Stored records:
def portRows0 : List Entry := [
  ⟨0x01, 0x01, 1, .bool, .rw, .flash, .owner, .any, 1⟩, -- PORT_ADMIN
  ⟨0x01, 0x02, 1, .u8, .ro, .vol, .owner, .any, 0⟩, -- PORT_STATE
  ⟨0x01, 0x03, 1, .u8, .ro, .vol, .owner, .any, 0⟩, -- PORT_RATE
  ⟨0x01, 0x04, 1, .u8, .ro, .vol, .owner, .any, 0⟩, -- PORT_PARTNER
  ⟨0x01, 0x05, 1, .u8, .ro, .vol, .owner, .any, 0⟩, -- PORT_CLOCK
  ⟨0xF0, 0x01, 1, .u16, .rw, .vol, .owner, .any, 0⟩, -- PRBS_GEN_CFG_R
  ⟨0xF0, 0x02, 1, .u32, .rw, .vol, .owner, .any, 0⟩, -- PRBS_INJECT_R
  ⟨0xF0, 0x03, 1, .u64, .ro, .vol, .owner, .any, 0⟩, -- PRBS_INJ_COUNT_R
  ⟨0xF1, 0x01, 1, .u16, .rw, .vol, .owner, .any, 0⟩, -- PRBS_CHK_CFG_R
  ⟨0xF1, 0x02, 1, .u8, .ro, .vol, .owner, .any, 0⟩, -- PRBS_CHK_STATUS_R
  ⟨0xF1, 0x03, 1, .u64, .ro, .vol, .owner, .any, 0⟩, -- PRBS_BITS_R
  ⟨0xF1, 0x04, 1, .u64, .ro, .vol, .owner, .any, 0⟩, -- PRBS_BIT_ERR_R
  ⟨0xF1, 0x05, 1, .u64, .ro, .vol, .owner, .any, 0⟩, -- PRBS_SYM_ERR_R
  ⟨0xF1, 0x06, 1, .u32, .ro, .vol, .owner, .any, 0⟩, -- PRBS_LOCK_LOSS_R
  ⟨0xF1, 0x07, 1, (.dom 28), .ro, .vol, .owner, .any, 0⟩, -- PRBS_CHK_ALL_R
  ⟨0xF1, 0x08, 1, .bool, .wo, .vol, .owner, .any, 0⟩ -- PRBS_CHK_CLEAR_R
  ]

/-- Every entry of the `port` blocks. -/
def portEntries : List Entry := portRows0

def loopRows0 : List Entry := [
  ⟨0x01, 0x01, 1, .u8, .rw, .flash, .owner, (.rng (0) (2)), 0⟩, -- LOOP_MODE
  ⟨0x01, 0x02, 1, .u8, .rw, .flash, .owner, .any, 255⟩, -- LOOP_INPUT
  ⟨0x01, 0x03, 1, .u8, .rw, .flash, .owner, .any, 255⟩, -- LOOP_OUTPUT
  ⟨0x01, 0x04, 1, .u16, .rw, .flash, .owner, (.rng (1) (1024)), 1⟩, -- LOOP_PERIOD
  ⟨0x01, 0x05, 1, .u16, .rw, .flash, .owner, .any, 0⟩, -- LOOP_SETPOINT
  ⟨0x01, 0x06, 1, .bool, .rw, .flash, .owner, .any, 0⟩, -- LOOP_POLARITY
  ⟨0x01, 0x07, 1, .u16, .rw, .flash, .owner, .any, 0⟩, -- LOOP_UMIN
  ⟨0x01, 0x08, 1, .u16, .rw, .flash, .owner, .any, 65520⟩, -- LOOP_UMAX
  ⟨0x01, 0x09, 1, .i32, .rw, .flash, .owner, .any, 0⟩, -- LOOP_FF
  ⟨0x01, 0x0A, 1, .u16, .rw, .mrst, .owner, .any, 0⟩, -- LOOP_MAN_VALUE
  ⟨0x01, 0x0B, 1, .u16, .rw, .flash, .owner, .any, 0⟩, -- LOOP_MAN_SLEW
  ⟨0x01, 0x0C, 1, .u16, .rw, .flash, .owner, .any, 0⟩, -- LOOP_SAFE_VALUE
  ⟨0x01, 0x0D, 1, .u16, .rw, .flash, .owner, .any, 0⟩, -- LOOP_FAULT_LO
  ⟨0x01, 0x0E, 1, .u16, .rw, .flash, .owner, .any, 65535⟩, -- LOOP_FAULT_HI
  ⟨0x01, 0x0F, 1, .u8, .rw, .flash, .owner, .any, 0⟩, -- LOOP_FAULT_COUNT
  ⟨0x01, 0x10, 1, .u8, .rw, .flash, .owner, .any, 255⟩, -- LOOP_LASER_EN
  ⟨0x01, 0x11, 1, .u8, .rw, .flash, .owner, (.rng (0) (12)), 8⟩, -- LOOP_GAIN_SHIFT
  ⟨0x01, 0x12, 1, .u16, .rw, .flash, .owner, .any, 0⟩, -- LOOP_LIMIT_COUNT
  ⟨0x01, 0x13, 1, .bool, .rw, .flash, .owner, .any, 1⟩, -- LOOP_PRESET
  ⟨0x02, 0x01, 64, .u16, .rw, .flash, .owner, .any, 16384⟩, -- LOOP_GAIN_LUT
  ⟨0x03, 0x01, 1, .u8, .rw, .flash, .owner, .any, 255⟩, -- SCHED_VAR
  ⟨0x03, 0x02, 1, .u8, .rw, .flash, .owner, (.rng (1) (8)), 1⟩, -- SCHED_REGIONS
  ⟨0x03, 0x03, 1, .u16, .rw, .flash, .owner, .any, 0⟩, -- SCHED_HYST
  ⟨0x03, 0x04, 7, .u16, .rw, .flash, .owner, .any, 0⟩, -- SCHED_BOUND
  ⟨0x03, 0x0B, 8, .i32, .rw, .flash, .owner, .any, 0⟩, -- SCHED_KP
  ⟨0x03, 0x13, 8, .i32, .rw, .flash, .owner, .any, 0⟩, -- SCHED_KI
  ⟨0x04, 0x01, 1, .u16, .rw, .flash, .owner, (.rng (0) (1024)), 0⟩, -- RC_LEN
  ⟨0x04, 0x02, 1, .u8, .rw, .flash, .owner, (.rng (0) (15)), 1⟩, -- RC_LEAD
  ⟨0x04, 0x03, 1, .i32, .rw, .flash, .owner, .any, 0⟩, -- RC_GAIN
  ⟨0x04, 0x04, 1, .u16, .rw, .flash, .owner, .any, 65535⟩, -- RC_FORGET
  ⟨0x04, 0x05, 1, .u16, .rw, .flash, .owner, .any, 0⟩, -- RC_LIMIT
  ⟨0x04, 0x06, 1, .bool, .rw, .mrst, .owner, .any, 0⟩, -- RC_FREEZE
  ⟨0x04, 0x07, 1, .u8, .wo, .vol, .owner, (.rng (0) (1)), 0⟩, -- RC_CLEAR
  ⟨0x04, 0x08, 1, (.dom 4096), .rw, .mrst, .owner, .any, 0⟩, -- RC_MEM
  ⟨0x04, 0x09, 1, .u16, .rw, .flash, .owner, .any, 0⟩, -- RC_SETTLE_THR
  ⟨0x04, 0x0A, 1, .u16, .ro, .vol, .owner, .any, 0⟩, -- RC_ERR_RMS
  ⟨0x05, 0x01, 1, .u16, .ro, .vol, .owner, .any, 0⟩, -- LOOP_STATE
  ⟨0x05, 0x02, 1, .u16, .ro, .mrst, .owner, .any, 0⟩, -- LOOP_OUT
  ⟨0x05, 0x03, 1, .i32, .ro, .vol, .owner, .any, 0⟩, -- LOOP_ERR
  ⟨0x05, 0x04, 1, .i64, .rw, .mrst, .owner, .any, 0⟩ -- LOOP_INTEGRATOR
  ]

def loopRows1 : List Entry := [
  ⟨0x05, 0x05, 1, .u8, .ro, .mrst, .owner, .any, 0⟩, -- LOOP_REGION
  ⟨0x05, 0x06, 1, .u16, .ro, .mrst, .owner, .any, 0⟩, -- LOOP_RC_INDEX
  ⟨0x05, 0x07, 1, .u32, .ro, .vol, .owner, .any, 0⟩, -- LOOP_EXEC
  ⟨0x05, 0x08, 1, .u32, .ro, .mrst, .owner, .any, 0⟩, -- LOOP_STALE
  ⟨0x05, 0x09, 1, (.dom 27), .ro, .vol, .owner, .any, 0⟩ -- LOOP_ALL
  ]

/-- Every entry of the `loop` blocks. -/
def loopEntries : List Entry := loopRows0 ++ loopRows1

def auxRows0 : List Entry := [
  ⟨0x00, 0x01, 1, .u8, .rw, .flash, .owner, (.rng (0) (2)), 0⟩, -- AUX_MODE
  ⟨0x00, 0x02, 1, .u16, .rw, .flash, .owner, (.rng (0) (4095)), 0⟩, -- AUX_VALUE
  ⟨0x00, 0x03, 1, .u16, .rw, .flash, .owner, .any, 0⟩, -- AUX_SLEW
  ⟨0x00, 0x04, 1, .u16, .ro, .vol, .owner, .any, 0⟩, -- AUX_CODE
  ⟨0x00, 0x05, 1, .u8, .ro, .vol, .owner, .any, 0⟩ -- AUX_STATUS
  ]

/-- Every entry of the `aux` blocks. -/
def auxEntries : List Entry := auxRows0

def ogRows0 : List Entry := [
  ⟨0x00, 0x01, 1, .u8, .rw, .flash, .owner, .any, 0⟩, -- OG_CFG
  ⟨0x00, 0x02, 1, .bool, .rw, .flash, .owner, .any, 0⟩, -- OG_OUT
  ⟨0x00, 0x03, 1, .bool, .ro, .vol, .owner, .any, 0⟩, -- OG_IN
  ⟨0x00, 0x04, 1, .bool, .rw, .flash, .owner, .any, 0⟩ -- OG_IN_IRQ
  ]

/-- Every entry of the `og` blocks. -/
def ogEntries : List Entry := ogRows0

def chainRows0 : List Entry := [
  ⟨0x01, 0x01, 1, .u8, .rw, .flash, .owner, (.rng (0) (3)), 0⟩, -- FILT_MEDIAN
  ⟨0x01, 0x02, 1, .u8, .rw, .flash, .owner, (.rng (0) (1)), 0⟩, -- FILT_MODE
  ⟨0x01, 0x03, 1, .u8, .rw, .flash, .owner, (.rng (0) (4)), 0⟩, -- FILT_SETTLE_LOG2
  ⟨0x01, 0x04, 1, .u8, .rw, .flash, .owner, .any, 16⟩, -- FILT_XFADE_LEN
  ⟨0x01, 0x05, 1, .u16, .rw, .flash, .owner, .any, 0⟩, -- FILT_SPIKE_THR
  ⟨0x01, 0x06, 1, .u8, .wo, .vol, .owner, (.rng (0) (1)), 0⟩, -- FILT_SWAP
  ⟨0x01, 0x07, 1, .u8, .wo, .vol, .owner, (.rng (0) (3)), 0⟩, -- FILT_PRESET
  ⟨0x01, 0x08, 1, .u8, .ro, .flash, .owner, .any, 0⟩, -- FILT_ACTIVE
  ⟨0x02, 0x01, 16, .i16, .rw, .flash, .owner, .any, 0⟩, -- FILT_BANK_A
  ⟨0x03, 0x01, 16, .i16, .rw, .flash, .owner, .any, 0⟩, -- FILT_BANK_B
  ⟨0x04, 0x01, 1, .u16, .ro, .vol, .owner, .any, 0⟩, -- FILT_OUT
  ⟨0x04, 0x02, 1, .u32, .ro, .vol, .owner, .any, 0⟩, -- FILT_SEQ
  ⟨0x04, 0x03, 1, .u8, .ro, .vol, .owner, .any, 0⟩, -- FILT_STATE
  ⟨0x04, 0x04, 1, .u32, .ro, .mrst, .owner, .any, 0⟩, -- FILT_SPIKES
  ⟨0x04, 0x05, 1, .u16, .ro, .vol, .owner, .any, 0⟩, -- FILT_RAW
  ⟨0x04, 0x06, 1, .u32, .ro, .mrst, .owner, .any, 0⟩ -- FILT_SATURATED_COUNT
  ]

● Task goal
When you reach the line holding "0⟩, -- LOOP_SETPOINT" in the records above, begin reproducing exactly, stop after the line holding "0⟩, -- LOOP_MAN_VALUE", and output nothing else.

● Output below
  ⟨0x01, 0x05, 1, .u16, .rw, .flash, .owner, .any, 0⟩, -- LOOP_SETPOINT
  ⟨0x01, 0x06, 1, .bool, .rw, .flash, .owner, .any, 0⟩, -- LOOP_POLARITY
  ⟨0x01, 0x07, 1, .u16, .rw, .flash, .owner, .any, 0⟩, -- LOOP_UMIN
  ⟨0x01, 0x08, 1, .u16, .rw, .flash, .owner, .any, 65520⟩, -- LOOP_UMAX
  ⟨0x01, 0x09, 1, .i32, .rw, .flash, .owner, .any, 0⟩, -- LOOP_FF
  ⟨0x01, 0x0A, 1, .u16, .rw, .mrst, .owner, .any, 0⟩, -- LOOP_MAN_VALUE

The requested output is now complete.